Editor’s Note: Welcome to Medical Economics’ blog section which features contributions from members of the medical community. These blogs are an opportunity for bloggers to engage with readers about a topic that is top of mind, whether it is practice management, experiences with patients, the industry, medicine in general, or healthcare reform. The series continues with this blog by Lori E. Rousche, MD, a family physician in Souderton, Pennsylvania. She is also the hospice medical director for Grand View Health in Sellersville, Pennsylvania. The views expressed in these blogs are those of their respective contributors and do not represent the views of Medical Economics or UBM Medica.
The repeal and replace of The Affordable Care Act, or Obamacare, has failed. The current White House’s push to rewrite healthcare is on hold. As per our president, he is waiting for Obamacare to explode, and then maybe change will happen. Obamacare certainly has its flaws. Premiums are increasing at an untenable pace and several million United States citizens remain uncovered.

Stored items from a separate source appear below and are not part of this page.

/-- The last page, the zero page with its first, second and last word, and a page that runs past the end of
the address space, with a word that shares an address with it and one that does not. -/
theorem witness_ErasePageReadsBack :
    (State.reset.cfg.WellFormed ∧ eraseRefused State.reset.cfg 0xFFFFFFFF#32 = false ∧
      pageBase State.reset.cfg 0xFFFFFFFF#32 = 0xFFFFFFF0) ∧
    (eraseRefused State.reset.cfg 0x0F#32 = false ∧
      (0x0F#32).toNat < State.reset.cfg.pageSpan ∧ 7 < State.reset.cfg.pageWords) ∧
    (oddConfig.WellFormed ∧ eraseRefused oddConfig 0xFFFFFFFF#32 = false ∧
      pageBase oddConfig 0xFFFFFFFF#32 = 0xFFFFFFF0 ∧
      (∀ a ∈ [6, 8], ∀ i < oddConfig.pageWords, a ≠ (0xFFFFFFF0 + i * oddConfig.wordStep) % 2 ^ 32) ∧
      SharesAddress 6 3 0xFFFFFFF0 24 ∧ ¬ SharesAddress 8 3 0xFFFFFFF0 24) := by
  decide +kernel

theorem witness_MutatingCommandsNeverReply :
    isRead (.erasePage 0#32) = false ∧ isRead (.writeRow 0#32 []) = false ∧
    isRead (.writeMax 0#32 []) = false ∧ isRead .startApp = false := by decide

theorem witness_ReadCommandsReplyOnceAndMutateNothing :
    isRead .readPlatform = true ∧ isRead (.readAddr 0x100#32) = true ∧
    isRead (.readMax 0x100#32) = true := by decide

/-- B3: the first tick count past the threshold. -/
theorem witness_WindowExpiryAndStartCommandHandOver :
    let s := answered 1000 1 false (some 0xF7#8)
    s.cfg.WellFormed ∧ s.bootState = .listening ∧
    s.cfg.bootThreshold < s.elapsed + (nextInput s).tickAdvance ∧ (nextInput s).abort = false := by
  decide +kernel

/-- B4 with the signal held, and B3 with it released. -/
theorem witness_AbortHoldsTheWindowOpen :
    (let s := answered 1000 1 true none
     s.cfg.WellFormed ∧ s.bootState = .listening ∧ (nextInput s).abort = true) ∧
    (let s := answered 1000 1 false none
     s.cfg.WellFormed ∧ s.bootState = .listening ∧ (nextInput s).abort = false ∧
      s.cfg.bootThreshold < s.elapsed + (nextInput s).tickAdvance) := by
  decide +kernel

/-- B2: the last tick count inside the window, without a byte and with one. -/
theorem witness_OpenWindowTakesAtMostOneByte :
    (let s := answered 0 1000 false none
     s.cfg.WellFormed ∧ s.bootState = .listening ∧
      s.elapsed + (nextInput s).tickAdvance ≤ s.cfg.bootThreshold ∧ (nextInput s).rx = none) ∧
    (let s := answered 0 1000 false (some 0xF7#8)
     s.cfg.WellFormed ∧ s.bootState = .listening ∧
      s.elapsed + (nextInput s).tickAdvance ≤ s.cfg.bootThreshold ∧
      (nextInput s).rx = some 0xF7#8) := by
  decide +kernel

theorem witness_RunningHasNoStep :
    let s := { State.reset with bootState := .running }
    s.cfg.WellFormed ∧ s.bootState = .running := by
  decide +kernel

theorem witness_ListeningStepCompletes :
    State.reset.cfg.WellFormed ∧ State.reset.bootState = .listening := by decide +kernel

/-- A hand-over by expiry, and one by the start command. -/
theorem witness_OnlyExpiryOrStartCommandLeavesListening :
    (∃ t, step (answered 1000 1 false none) = .next t ∧ t.bootState = .running) ∧
    (∃ t, step (staged Config.vectorT [] [0x01#8, 0x00#8, 0x40#8, 0x41#8, 0x43#8]) = .next t ∧
      t.bootState = .running) := by
  constructor
  · exact ⟨_, step_expired (by decide +kernel) (by decide) (by decide +kernel), rfl⟩
  · exact ⟨{ staged Config.vectorT [] [0x01#8, 0x00#8, 0x40#8, 0x41#8, 0x43#8] with
      bootState := .running, rxState := .waitForStart, rxLen := 0, inputs := []
      trace := [.wdt, .startApp 0x00000200#32] }, next_of_nextOf (by decide +kernel), rfl⟩

theorem witness_OneWatchdogServicePerStep : ∃ t, step (answered 0 0 false none) = .next t :=
  exists_next (by decide +kernel)

theorem witness_IllFormedConfigurationRefused :
    ¬ (State.resetWith { Config.vectorT with rowWords := 1 }).cfg.WellFormed := by decide +kernel

theorem witness_ParametersNeverChange : ∃ t, step (answered 0 0 true (some 0x00#8)) = .next t :=
  exists_next (by decide +kernel)

theorem witness_StepRunsDecodedInstruction :
    let s := staged Config.vectorT [] [0x01#8, 0x00#8, 0x40#8, 0x41#8, 0x43#8]
    s.cfg.WellFormed ∧ s.bootState = .listening ∧
    windowExpired s.cfg (s.elapsed + (nextInput s).tickAdvance) (nextInput s).abort = false ∧
    (nextInput s).rx = some endMarker ∧ s.rxState = .verbatim ∧
    completedMessage s = some [0x01#8, 0x00#8, 0x40#8] ∧
    decode s.cfg [0x01#8, 0x00#8, 0x40#8] = .ok .startApp := by
  decide +kernel

theorem witness_DeliveredFrameRunsItsInstruction :
    let s := { State.reset with inputs := delivery 300 (encode .readVersion) ++ [] }
    s.cfg.WellFormed ∧ Instr.readVersion.wellFormed s.cfg = true ∧
    1 + Instr.readVersion.args.length ≤ 0xFFFF ∧ s.bootState = .listening ∧
    s.rxState = .waitForStart ∧ s.inputs = delivery 300 (encode .readVersion) ++ [] := by
  decide +kernel

theorem witness_CommandsTouchOnlyTheirOwnState : Instr.readVersion ≠ .startApp := by decide

/-- A reset in the middle of a frame, of a block that meets the invariant. -/
theorem witness_RebootKeepsFlashAndParameters : Inv (received .escaped [0x01#8, 0x00#8]) := by
  decide +kernel

/-- A step that erases the zero page, and so has three events. -/
theorem witness_ResetInsideStepKeepsFlash :
    ∃ t, step (staged Config.vectorT [] (frameBody 0x10#8 (le32 0#32))) = .next t :=
  exists_next (by decide +kernel)

/-- The last address of the zero page; and the block of 95_test_vectors.md section 7.4 whose second row
lands on address 0 (T0), before its first row, between its rows and after both. -/
theorem witness_ResetBetweenTwoFlashOperations :
    (Config.vectorT.WellFormed ∧ eraseRefused State.reset.cfg 0x0F#32 = false ∧
      (0x0F#32).toNat < State.reset.cfg.pageSpan ∧ 7 < State.reset.cfg.pageWords) ∧
    (configT0.WellFormed ∧ (List.replicate 8 0#32).length = configT0.maxWords ∧
      (∀ k < configT0.maxRows, writeRefused configT0 (rowAddr configT0 0xFFFFFFF8#32 k) = false) ∧
      (∀ k < configT0.maxRows,
        (rowAddr configT0 0xFFFFFFF8#32 k).toNat % configT0.rowSpan = 0) ∧
      1 < configT0.maxRows ∧ 3 < configT0.rowWords) := by
  decide +kernel

theorem witness_InvAtReset : configT0.WellFormed := by decide +kernel

/-- A byte is stored; the invariant holds before it. -/
theorem witness_StepKeepsInv :
    Inv { answered 0 0 true (some 0x11#8) with rxState := .verbatim } ∧
    ∃ t, step { answered 0 0 true (some 0x11#8) with rxState := .verbatim } = .next t :=
  ⟨by decide +kernel, exists_next (by decide +kernel)⟩

/-- A row is written; the trace is safe before it. -/
theorem witness_StepKeepsTraceSafe :
    let s := staged configT0 [] (frameBody 0x30#8 (List.replicate 20 0x00#8))
    SafeTrace s ∧ ∃ t, step s = .next t ∧
      t.trace = [.wdt, .flashWriteRow 0#32 [0x00040100#32, 0#32, 0#32, 0#32]] := by
  refine ⟨fun e he => (by cases he), ?_⟩
  obtain ⟨t, ht⟩ : ∃ t, step (staged configT0 [] (frameBody 0x30#8 (List.replicate 20 0x00#8))) =
      .next t := exists_next (by decide +kernel)
  refine ⟨t, ht, ?_⟩
  have h : seen (step (staged configT0 [] (frameBody 0x30#8 (List.replicate 20 0x00#8)))) =
      some ([.wdt, .flashWriteRow 0#32 [0x00040100#32, 0#32, 0#32, 0#32]], 0#8, 0#8) := by
    decide +kernel
  rw [ht] at h
  simp only [seen, nextOf, Option.map_some, Option.some.injEq, Prod.mk.injEq] at h
  exact h.1
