/-! withInEof -/

@[simp] theorem State.withInEof_status (v : Bool) : (s.withInEof v).status = s.status := rfl
@[simp] theorem State.withInEof_cfg (v : Bool) : (s.withInEof v).cfg = s.cfg := rfl
@[simp] theorem State.withInEof_inCount (v : Bool) : (s.withInEof v).inCount = s.inCount := rfl
@[simp] theorem State.withInEof_outCount (v : Bool) : (s.withInEof v).outCount = s.outCount := rfl
@[simp] theorem State.withInEof_par (v : Bool) : (s.withInEof v).par = s.par := rfl
@[simp] theorem State.withInEof_win (v : Bool) : (s.withInEof v).win = s.win := rfl
@[simp] theorem State.withInEof_left (v : Bool) : (s.withInEof v).left = s.left := rfl
@[simp] theorem State.withInEof_right (v : Bool) : (s.withInEof v).right = s.right := rfl
@[simp] theorem State.withInEof_parent (v : Bool) : (s.withInEof v).parent = s.parent := rfl
@[simp] theorem State.withInEof_found (v : Bool) : (s.withInEof v).found = s.found := rfl
@[simp] theorem State.withInEof_enc (v : Bool) : (s.withInEof v).enc = s.enc := rfl
@[simp] theorem State.withInEof_walk (v : Bool) : (s.withInEof v).walk = s.walk := rfl
@[simp] theorem State.withInEof_dec (v : Bool) : (s.withInEof v).dec = s.dec := rfl
@[simp] theorem State.withInEof_inEof (v : Bool) : (s.withInEof v).inEof = v := rfl
@[simp] theorem State.withInEof_seq (v : Bool) : (s.withInEof v).seq = s.seq := rfl
@[simp] theorem State.withInEof_seg (v : Bool) : (s.withInEof v).seg = s.seg := rfl
@[simp] theorem State.withInEof_outIdx (v : Bool) : (s.withInEof v).outIdx = s.outIdx := rfl
@[simp] theorem State.withInEof_host (v : Bool) : (s.withInEof v).host = s.host := rfl
@[simp] theorem State.withInEof_withInEof (v w : Bool) : (s.withInEof v).withInEof w = s.withInEof w := rfl
@[simp] theorem State.withInEof_self : s.withInEof s.inEof = s := rfl

/-! goto -/

@[simp] theorem State.goto_status (v : Seq) : (s.goto v).status = s.status := rfl
@[simp] theorem State.goto_cfg (v : Seq) : (s.goto v).cfg = s.cfg := rfl
@[simp] theorem State.goto_inCount (v : Seq) : (s.goto v).inCount = s.inCount := rfl
@[simp] theorem State.goto_outCount (v : Seq) : (s.goto v).outCount = s.outCount := rfl
@[simp] theorem State.goto_par (v : Seq) : (s.goto v).par = s.par := rfl
@[simp] theorem State.goto_win (v : Seq) : (s.goto v).win = s.win := rfl
@[simp] theorem State.goto_left (v : Seq) : (s.goto v).left = s.left := rfl
@[simp] theorem State.goto_right (v : Seq) : (s.goto v).right = s.right := rfl
@[simp] theorem State.goto_parent (v : Seq) : (s.goto v).parent = s.parent := rfl
@[simp] theorem State.goto_found (v : Seq) : (s.goto v).found = s.found := rfl
@[simp] theorem State.goto_enc (v : Seq) : (s.goto v).enc = s.enc := rfl
@[simp] theorem State.goto_walk (v : Seq) : (s.goto v).walk = s.walk := rfl
@[simp] theorem State.goto_dec (v : Seq) : (s.goto v).dec = s.dec := rfl
@[simp] theorem State.goto_inEof (v : Seq) : (s.goto v).inEof = s.inEof := rfl
@[simp] theorem State.goto_seq (v : Seq) : (s.goto v).seq = v := rfl
@[simp] theorem State.goto_seg (v : Seq) : (s.goto v).seg = s.seg := rfl
@[simp] theorem State.goto_outIdx (v : Seq) : (s.goto v).outIdx = s.outIdx := rfl
@[simp] theorem State.goto_host (v : Seq) : (s.goto v).host = s.host := rfl
@[simp] theorem State.goto_goto (v w : Seq) : (s.goto v).goto w = s.goto w := rfl
@[simp] theorem State.goto_self : s.goto s.seq = s := rfl

/-! withSeg -/

@[simp] theorem State.withSeg_status (v : List Byte) : (s.withSeg v).status = s.status := rfl
@[simp] theorem State.withSeg_cfg (v : List Byte) : (s.withSeg v).cfg = s.cfg := rfl
@[simp] theorem State.withSeg_inCount (v : List Byte) : (s.withSeg v).inCount = s.inCount := rfl
@[simp] theorem State.withSeg_outCount (v : List Byte) : (s.withSeg v).outCount = s.outCount := rfl
@[simp] theorem State.withSeg_par (v : List Byte) : (s.withSeg v).par = s.par := rfl
@[simp] theorem State.withSeg_win (v : List Byte) : (s.withSeg v).win = s.win := rfl
@[simp] theorem State.withSeg_left (v : List Byte) : (s.withSeg v).left = s.left := rfl
@[simp] theorem State.withSeg_right (v : List Byte) : (s.withSeg v).right = s.right := rfl
@[simp] theorem State.withSeg_parent (v : List Byte) : (s.withSeg v).parent = s.parent := rfl
@[simp] theorem State.withSeg_found (v : List Byte) : (s.withSeg v).found = s.found := rfl
@[simp] theorem State.withSeg_enc (v : List Byte) : (s.withSeg v).enc = s.enc := rfl
@[simp] theorem State.withSeg_walk (v : List Byte) : (s.withSeg v).walk = s.walk := rfl
@[simp] theorem State.withSeg_dec (v : List Byte) : (s.withSeg v).dec = s.dec := rfl
@[simp] theorem State.withSeg_inEof (v : List Byte) : (s.withSeg v).inEof = s.inEof := rfl
@[simp] theorem State.withSeg_seq (v : List Byte) : (s.withSeg v).seq = s.seq := rfl
@[simp] theorem State.withSeg_seg (v : List Byte) : (s.withSeg v).seg = v := rfl
@[simp] theorem State.withSeg_outIdx (v : List Byte) : (s.withSeg v).outIdx = s.outIdx := rfl
@[simp] theorem State.withSeg_host (v : List Byte) : (s.withSeg v).host = s.host := rfl
@[simp] theorem State.withSeg_withSeg (v w : List Byte) : (s.withSeg v).withSeg w = s.withSeg w := rfl
@[simp] theorem State.withSeg_self : s.withSeg s.seg = s := rfl
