-- ==== Sys2Proof/Laws/Ops.lean ====
section
/-! SUPPORT. One lemma for each shared operation that says everything it can do, for proofs to cite instead of unfolding
it: the window, the links, the group buffer, the ports, and the end of a command or session. -/

namespace Sys2Proof.Machine

/-- What a sequence of two operations does when it answers. -/
theorem bind_ok {ε α β : Type} {x : Except ε α} {f : α → Except ε β} {b : β} :
    (x >>= f) = .ok b ↔ ∃ a, x = .ok a ∧ f a = .ok b := by
  cases x with
  | error e => constructor <;> intro h <;> simp_all [bind, Except.bind]
  | ok a => simp [bind, Except.bind]

/-- An outcome is a next state exactly when the operation answers it. -/
@[simp] theorem outcomeOf_next {x : Except Fault State} {t : State} : outcomeOf x = .next t ↔ x = .ok t := by
  cases x <;> simp [outcomeOf]

/-! The window. -/

theorem winRead_ok {s : State} {i : Nat} {v : Byte} :
    winRead s i = .ok v ↔ i < s.par.winSize ∧ Memory.read s.win i = some v := by
  unfold winRead
  split
  · next h => cases hm : Memory.read s.win i <;> simp [h]
  · next h => simp [h]

theorem winWrite_ok {s t : State} {i : Nat} {v : Byte} :
    winWrite s i v = .ok t ↔ i < s.par.winSize ∧ t = s.withWin (Memory.write s.win i v) := by
  unfold winWrite
  split
  · next h => simp [h, eq_comm]
  · next h => simp [h]

/-- Key stability, cell by cell: every PARENT that the session has written, of a position whose key holds `a`, is NIL. -/
theorem keyFree_iff {s : State} {a : Nat} :
    keyFree s a = true ↔ ∀ k < s.par.f.toNat, ∀ up,
      Memory.read s.parent (s.par.wrap (a + s.par.n.toNat - k)) = some up → up = BitVec.ofNat 13 s.par.nil := by
  simp only [keyFree, List.all_eq_true, List.mem_range]
  refine forall₂_congr fun k _ => ?_
  unfold absentFromTrees
  cases Memory.read s.parent (s.par.wrap (a + s.par.n.toNat - k)) <;> simp

/-- WIN_SET_MIRROR: the cell, its copy in the tail when it has one, and nothing else. -/
theorem winSetMirror_ok {s t : State} {a : Nat} {c : Byte} (h : winSetMirror s a c = .ok t) :
    a < s.par.n.toNat ∧ keyFree s a = true ∧
      t = s.withWin (if a < s.par.f.toNat - 1 then
        Memory.write (Memory.write s.win a c) (a + s.par.n.toNat) c else Memory.write s.win a c) := by
  unfold winSetMirror at h
  split at h
  · cases h
  · next ha =>
    split at h
    · next hk =>
      obtain ⟨u, hu, h⟩ := bind_ok.1 h
      obtain ⟨-, rfl⟩ := winWrite_ok.1 hu
      refine ⟨not_le.1 ha, hk, ?_⟩
      replace h : (if a < s.par.f.toNat - 1 then
          winWrite (s.withWin (Memory.write s.win a c)) (a + s.par.n.toNat) c
        else .ok (s.withWin (Memory.write s.win a c))) = .ok t := h
      by_cases hf : a < s.par.f.toNat - 1
      · rw [if_pos hf] at h ⊢
        exact (winWrite_ok.1 h).2
      · rw [if_neg hf] at h ⊢
        cases h
        rfl
    · cases h

/-! The links. -/

theorem linkRead_ok {k : Link} {s : State} {i v : Nat} :
    linkRead k s i = .ok v ↔ i < s.par.treeSize ∧ ∃ x, Memory.read (s.links k) i = some x ∧ x.toNat = v := by
  unfold linkRead
  split
  · next h => cases hm : Memory.read (s.links k) i <;> simp [h]
  · next h => simp [h]

theorem linkWrite_ok {k : Link} {s t : State} {i v : Nat} :
    linkWrite k s i v = .ok t ↔
      i < s.par.treeSize ∧ t = s.withLinks k (Memory.write (s.links k) i (BitVec.ofNat 13 v)) := by
  unfold linkWrite
  split
  · next h => simp [h, eq_comm]
  · next h => simp [h]

/-! The group buffer. -/

theorem groupRead_ok {s : State} {i : Nat} {v : Byte} :
    groupRead s i = .ok v ↔ ∃ h : i < 17, s.enc.cb[i] = v := by
  unfold groupRead
  by_cases h : i < 17
  · simp [h, Config.groupCells, Vector.get_eq_getElem]
  · simp [h, Config.groupCells]

theorem groupWrite_ok {s t : State} {i : Nat} {v : Byte} :
    groupWrite s i v = .ok t ↔ ∃ h : i < 17, t = s.withEnc { s.enc with cb := s.enc.cb.set i v h } := by
  unfold groupWrite
  by_cases h : i < 17
  · simp [h, Config.groupCells, eq_comm]
  · simp [h, Config.groupCells]

/-! The ports. -/

/-- `InRead` waits exactly when IN_EOF is 0 and no item is offered. -/
theorem inRead_wait {s : State} : inRead s = .wait ↔ s.inEof = false ∧ s.host.input = [] := by
  unfold inRead
  cases s.inEof with
  | true => simp
  | false => rcases s.host.input with _ | ⟨_ | _, _⟩ <;> simp

/-- `InRead` returns a byte exactly when IN_EOF is 0 and the first item offered is that byte. -/
theorem inRead_byte {s t : State} {b : Byte} :
    inRead s = .byte b t ↔ s.inEof = false ∧ ∃ rest, s.host.input = .byte b :: rest ∧
      t = (s.withHost { s.host with input := rest }).withInCount (s.inCount + 1) := by
  unfold inRead
  cases s.inEof with
  | true => simp
  | false =>
    rcases s.host.input with _ | ⟨_ | _, _⟩
    · simp
    · simp only [Bool.false_eq_true, if_false, Taken.byte.injEq, List.cons.injEq, Item.byte.injEq, true_and]
      constructor
      · rintro ⟨rfl, rfl⟩
        exact ⟨_, ⟨rfl, rfl⟩, rfl⟩
      · rintro ⟨_, ⟨rfl, rfl⟩, rfl⟩
        exact ⟨rfl, rfl⟩
    · simp

/-- `InRead` returns `EOF` with IN_EOF already 1 and nothing taken, or by taking the end marker. -/
theorem inRead_eof {s t : State} :
    inRead s = .eof t ↔ (s.inEof = true ∧ t = s) ∨ (s.inEof = false ∧ ∃ rest, s.host.input = .eof :: rest ∧
      t = (s.withHost { s.host with input := rest }).withInEof true) := by
  unfold inRead
  cases s.inEof with
  | true => simp [eq_comm]
  | false => rcases s.host.input with _ | ⟨_ | _, _⟩ <;> simp [eq_comm]

theorem outWrite_none {s : State} {b : Byte} : outWrite b s = none ↔ s.host.credit = 0 := by
  unfold outWrite
  cases s.host.credit <;> simp

theorem outWrite_some {s t : State} {b : Byte} :
    outWrite b s = some t ↔ ∃ n, s.host.credit = n + 1 ∧
      t = (s.withHost { s.host with credit := n, output := s.host.output ++ [b] }).withOutCount (s.outCount + 1) := by
  unfold outWrite
  cases h : s.host.credit <;> simp [eq_comm]

/-! A byte of the decoder's output. -/

/-- Waiting for the host, or the byte is out, in the window, and the cursor is past it. -/
theorem emitByte_ok {c : Byte} {after : State → State} {s t : State} (h : emitByte c after s = .ok t) :
    (s.host.credit = 0 ∧ t = s) ∨
    (∃ n, s.host.credit = n + 1 ∧ s.par.wrap s.dec.wr.toNat < s.par.winSize ∧
      t = after (advanceWrite
        (((s.withHost { s.host with credit := n, output := s.host.output ++ [c] }).withOutCount (s.outCount + 1)).withWin
          (Memory.write s.win (s.par.wrap s.dec.wr.toNat) c)))) := by
  unfold emitByte at h
  split at h
  · next ho => cases h; exact .inl ⟨outWrite_none.1 ho, rfl⟩
  · next u ho =>
    obtain ⟨n, hn, rfl⟩ := outWrite_some.1 ho
    obtain ⟨v, hv, h⟩ := bind_ok.1 h
    obtain ⟨hi, rfl⟩ := winWrite_ok.1 hv
    cases h
    exact .inr ⟨n, hn, hi, rfl⟩

/-- A byte goes out when the host accepts one and the cursor is in the window. -/
theorem emitByte_completes {c : Byte} {after : State → State} {s : State} {n : Nat} (hn : s.host.credit = n + 1)
    (hi : s.par.wrap s.dec.wr.toNat < s.par.winSize) :
    emitByte c after s = .ok (after (advanceWrite
        (((s.withHost { s.host with credit := n, output := s.host.output ++ [c] }).withOutCount (s.outCount + 1)).withWin
          (Memory.write s.win (s.par.wrap s.dec.wr.toNat) c)))) := by
  have ho := (outWrite_some (s := s) (b := c)).2 ⟨n, hn, rfl⟩
  unfold emitByte
  rw [ho]
  exact bind_ok.2 ⟨_, winWrite_ok.2 ⟨hi, rfl⟩, rfl⟩

/-! A write to CMD. -/

/-- Everything a write to CMD can do, in the order of the checks. -/
theorem commandWrite_cases (v : Word) (s : State) :
    (s.status.busy = true ∧ v = 0 ∧ commandWrite v s = s) ∨
    (s.status.busy = true ∧ v ≠ 0 ∧ commandWrite v s = s.withStatus { s.status with ign := true }) ∨
    (s.status.busy = false ∧ v = 0 ∧ commandWrite v s = s) ∨
    (s.status.busy = false ∧ v ≠ 0 ∧ (v ≠ 1 ∧ v ≠ 2) ∧ commandWrite v s = raiseError .illegalCmd (clearResult s)) ∨
    (s.status.busy = false ∧ (v = 1 ∨ v = 2) ∧ s.cfg.valid = false ∧
      commandWrite v s = raiseError .configInvalid (clearResult s)) ∨
    (s.status.busy = false ∧ (v = 1 ∨ v = 2) ∧ s.cfg.valid = true ∧ s.cfg.mode ≠ commandMode v ∧
      commandWrite v s = raiseError .modeMismatch (clearResult s)) ∨
    (s.status.busy = false ∧ (v = 1 ∨ v = 2) ∧ s.cfg.valid = true ∧ s.cfg.mode = commandMode v ∧
      commandWrite v s = startSession (commandMode v) (clearResult s)) := by
  cases hb : s.status.busy with
  | true =>
    by_cases h0 : v = 0
    · exact .inl ⟨rfl, h0, by simp only [commandWrite, hb, h0, if_true, ne_eq, not_true, if_false]⟩
    · exact .inr (.inl ⟨rfl, h0, by simp only [commandWrite, hb, h0, if_true, ne_eq, not_false_iff]⟩)
  | false =>
    have hcmd : commandWrite v s = if v = 0 then s else
        if v ≠ 1 ∧ v ≠ 2 then raiseError .illegalCmd (clearResult s)
        else if s.cfg.valid = false then raiseError .configInvalid (clearResult s)
        else if s.cfg.mode ≠ commandMode v then raiseError .modeMismatch (clearResult s)
        else startSession (commandMode v) (clearResult s) := by
      simp only [commandWrite, hb, Bool.false_eq_true, if_false]
      rfl
    rw [hcmd]
    by_cases h0 : v = 0
    · exact .inr (.inr (.inl ⟨rfl, h0, if_pos h0⟩))
    · rw [if_neg h0]
      by_cases h12 : v ≠ 1 ∧ v ≠ 2
      · exact .inr (.inr (.inr (.inl ⟨rfl, h0, h12, if_pos h12⟩)))
      · have h12' : v = 1 ∨ v = 2 := by tauto
        rw [if_neg h12]
        cases hv : s.cfg.valid with
        | false => exact .inr (.inr (.inr (.inr (.inl ⟨rfl, h12', rfl, if_pos rfl⟩))))
        | true =>
          rw [if_neg (by decide)]
          by_cases hm : s.cfg.mode = commandMode v
          · exact .inr (.inr (.inr (.inr (.inr (.inr ⟨rfl, h12', rfl, hm, if_neg (not_not.2 hm)⟩)))))
          · exact .inr (.inr (.inr (.inr (.inr (.inl ⟨rfl, h12', rfl, hm, if_pos hm⟩)))))

end Sys2Proof.Machine
end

Further reading: What AHCA’s failure means for physicians
Although I am no great fan, there is a very favorable element of the ACA that I would be loath to see disappear. That is the program’s expansion of Medicaid. Medicaid is a joint federal and state program that covers millions of low income Americans, including families and children, pregnant women, many nursing home residents and some people with disabilities. If the Medicaid expansion was repealed and federal spending on Medicaid was decreased as planned, many patients who are currently covered would lose that coverage. That leaves some of our most needy patients in a potential healthcare crisis.
Let’s consider Mr. K.’s situation: He is the stereotype of the vulnerable elderly. This is a 94-year-old widower who lives with his cat. He has multiple medical problems including heart disease, heart failure, hypertension and venous stasis. His biggest issue, however, is mobility.
In case you missed it: Fight not over to preserve ideal patient care, says ACP
Due to spinal stenosis, he has an extremely difficult time ambulating. At some point in the near future, he will be forced to leave his home and reside in a nursing facility. Mr. K. should have been in an assisted living community years ago, truth be told. He reports he just doesn’t have the money for admission anywhere, especially somewhere that would allow him to keep his cat. Because property taxes in our part of Pennsylvania are so high, he has had to take a loan out just to cover the taxes for the last three years. His income is fixed, with just his social security money available.